Maybe just because no-one told him yet ;-)

I guess distributing TextSecure on F-Droid while Google Play Services are still required for it to run doesn't make too much sense. You could check out #1000 resp. the fork at https://github.com/JavaJens/TextSecure to help with that.

[haffenloher]

F-Droid now allows to distribute a developer-signed version of the app, if the build is reproducable by their build server

Interesting. Could you point me to some information / docs on how this is supposed to work?
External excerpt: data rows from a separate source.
/-- What the end of a putback leaves in `u` by its cause, in a change from `b`. A mismatch faults a slot source with the
identifier read and blocks a nest source, loses the record expected, doubts the one read, and raises MISMATCH; an occupied nest
leaves the source FILLED and the move WAITING, or withdrawn when it is a DELIVER marked for stand-down; an occupied staging
slot leaves the source FILLED and the PRESTAGE removed (R155, R158, R159). -/
def State.EndsPutback (b u : State) (m : Move) (e : ExecRecord) : Prop :=
  u.handler = b.handler.idled
    ∧ (e.cause = some .mismatch → b.EndsMove u m .mismatch ∧ ∀ read, e.ReadIs read →
      (∀ n, m.source = .slot n → u.slot n = .fault read) ∧ (∀ x, m.source = .nest x → u.BlockedAt x read)
      ∧ (∀ id, m.expected = some id → u.Lost id ∧ u.Raised .mismatch ⟨some id, read, some m.source, none, none⟩)
      ∧ (m.expected = none → u.Raised .mismatch ⟨read, none, some m.source, none, none⟩)
      ∧ (b.CatalogueSound → ∀ z, read = some z → m.expected ≠ some z → b.Doubts u z))
    ∧ ∀ n id, m.source = .slot n → m.reticle = some id → e.cause = some .occupiedNest ∨ e.cause = some .occupiedStaging →
      u.slot n = .filled id ∧ (∀ r ∈ u.catalogue, r.id = id → r.location = .slot n)
      ∧ (e.cause = some .occupiedNest → ¬(m.kind = .deliver ∧ m.standDown = true) →
          ∃ y ∈ u.queue, y.seq = m.seq ∧ y.state = .waiting)
      ∧ (e.cause = some .occupiedStaging ∨ (m.kind = .deliver ∧ m.standDown = true) → b.DropsMove u m
          ∧ (m.kind = .prestage ∨ m.kind = .deliver → ∀ y ∈ u.queue, y.seq ≠ m.seq))

/-- What a RESTART that takes effect leaves in `u`, in a change from `b` (R55, R84, R93, R112, R142, R168, R193, R214). -/
structure State.RestartsTo (b u : State) : Prop where
  tenure : u.tenure = ⟨none, 0⟩
  announcements : u.announcements = []
  handler : u.handler = { b.handler with restartPending := false }
  slots : u.slots = b.slots
  records : u.catalogue.map Rec.steady = b.catalogue.map Rec.steady
  ports : ∀ p, (u.port p).state = (if (b.port p).state = .closed then .closed else .silent)
    ∧ ((b.port p).state ≠ .closed → (u.port p).livenessLeft = none)
    ∧ (u.aheadOf p).nextList = none ∧ (u.aheadOf p).activeList = none
    ∧ u.toolNest p = (if b.toolNest p = .outWait then .outLapsed else b.toolNest p)
  waiting : ∀ m ∈ u.queue, m.state = .waiting →
    m.enqueued = b.clock ∧ m.requester = .internal
    ∧ (m.kind = .reclaim ∨ m.kind = .collect ∨ m.kind = .stockIn ∨ m.kind = .reshelve)
  queue : b.SeqsDistinct →
    u.queue.filter (fun m => m.state = .executing) = b.queue.filter (fun m => m.state = .executing)
    ∧ ((u.queue.filter (·.isWaiting)).map (fun m => (m.kind, m.source))).Perm b.freshAtRestart
    ∧ u.nextSeq = b.nextSeq + BitVec.ofNat 32 b.freshAtRestart.length
  reclaims : ∀ p r, b.toolNest p = .outWait ∨ b.toolNest p = .outLapsed → b.recordAt (.nest (.t p)) = some r →
    ∃ m ∈ u.queue, m.kind = .reclaim ∧ m.source = .nest (.t p) ∧ m.reticle = some r.id ∧ m.isWaiting = true
  collects : ∀ p x, b.toolNest p = .returned → b.queue.find? (fun m => m.waitsAt .collect (.t p)) = some x →
    ∃ m ∈ u.queue, m.waitsAt .collect (.t p) = true ∧ m.reticle = x.reticle
      ∧ m.pickTest = (if x.reticle = none then .anyAtTool else .named)
  told : ∀ m ∈ b.queue, ∀ id, m.isWaiting = true → m.kind ≠ .scan → m.reticle = some id →
    ∀ l : ReqLink, m.requester.link = some l → (∀ q, l = .tool q → (b.port q).state ≠ .closed) →
      .withdrawn id .restart ∈ (u.sent (.request l)).drop (b.sent (.request l)).length
  notices : ∀ l k, ((u.noticeSet l).entry k).masked = ((b.noticeSet l).entry k).masked
    ∧ (k ≠ .intercept → ((u.noticeSet l).entry k).pending = u.conditionHolds k
        ∧ ((u.noticeSet l).entry k).detail = ((b.noticeSet l).entry k).detail)
  tally : u.census.tally = b.census.tally
  range : u.census.range = b.census.range
  censusIdle : (∀ m ∈ b.queue, ¬(m.kind = .scan ∧ m.state = .executing)) → u.census.state = .idle
  censusStopping : b.SeqsDistinct → b.census.state ≠ .idle → (∃ m ∈ b.queue, m.kind = .scan ∧ m.state = .executing) →
    (∀ m ∈ b.queue, m.kind = .scan → m.state = .executing) → u.census.state = .stopping

end Sys2Proof.Machine
end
In other words, every single of moxie0’s complaints has been fixed

I don't think there is a solution for automated crash reporting without Google Play yet.

[fwalch]

@brumsoel See https://f-droid.org/wiki/page/Deterministic,_Reproducible_Builds. For background on reproducible builds in general, see e.g. this talk at the 31C3 (slides on this page).

[eighthave]

The reproducible build stuff is quite new and still a bit raw, but it does work. I'm happy to help get TextSecure integrated using this process for anyone who wants to take it on.

As for automated crash reporting without Google Play, you can use ACRA then choose which backend you want it to upload to.

[moxie0]

This is now available here: https://signal.org/android/apk/

I don't recommend that people do this, but we've set this up as a harm reduction strategy since people are already running random APKs signed by other random people instead.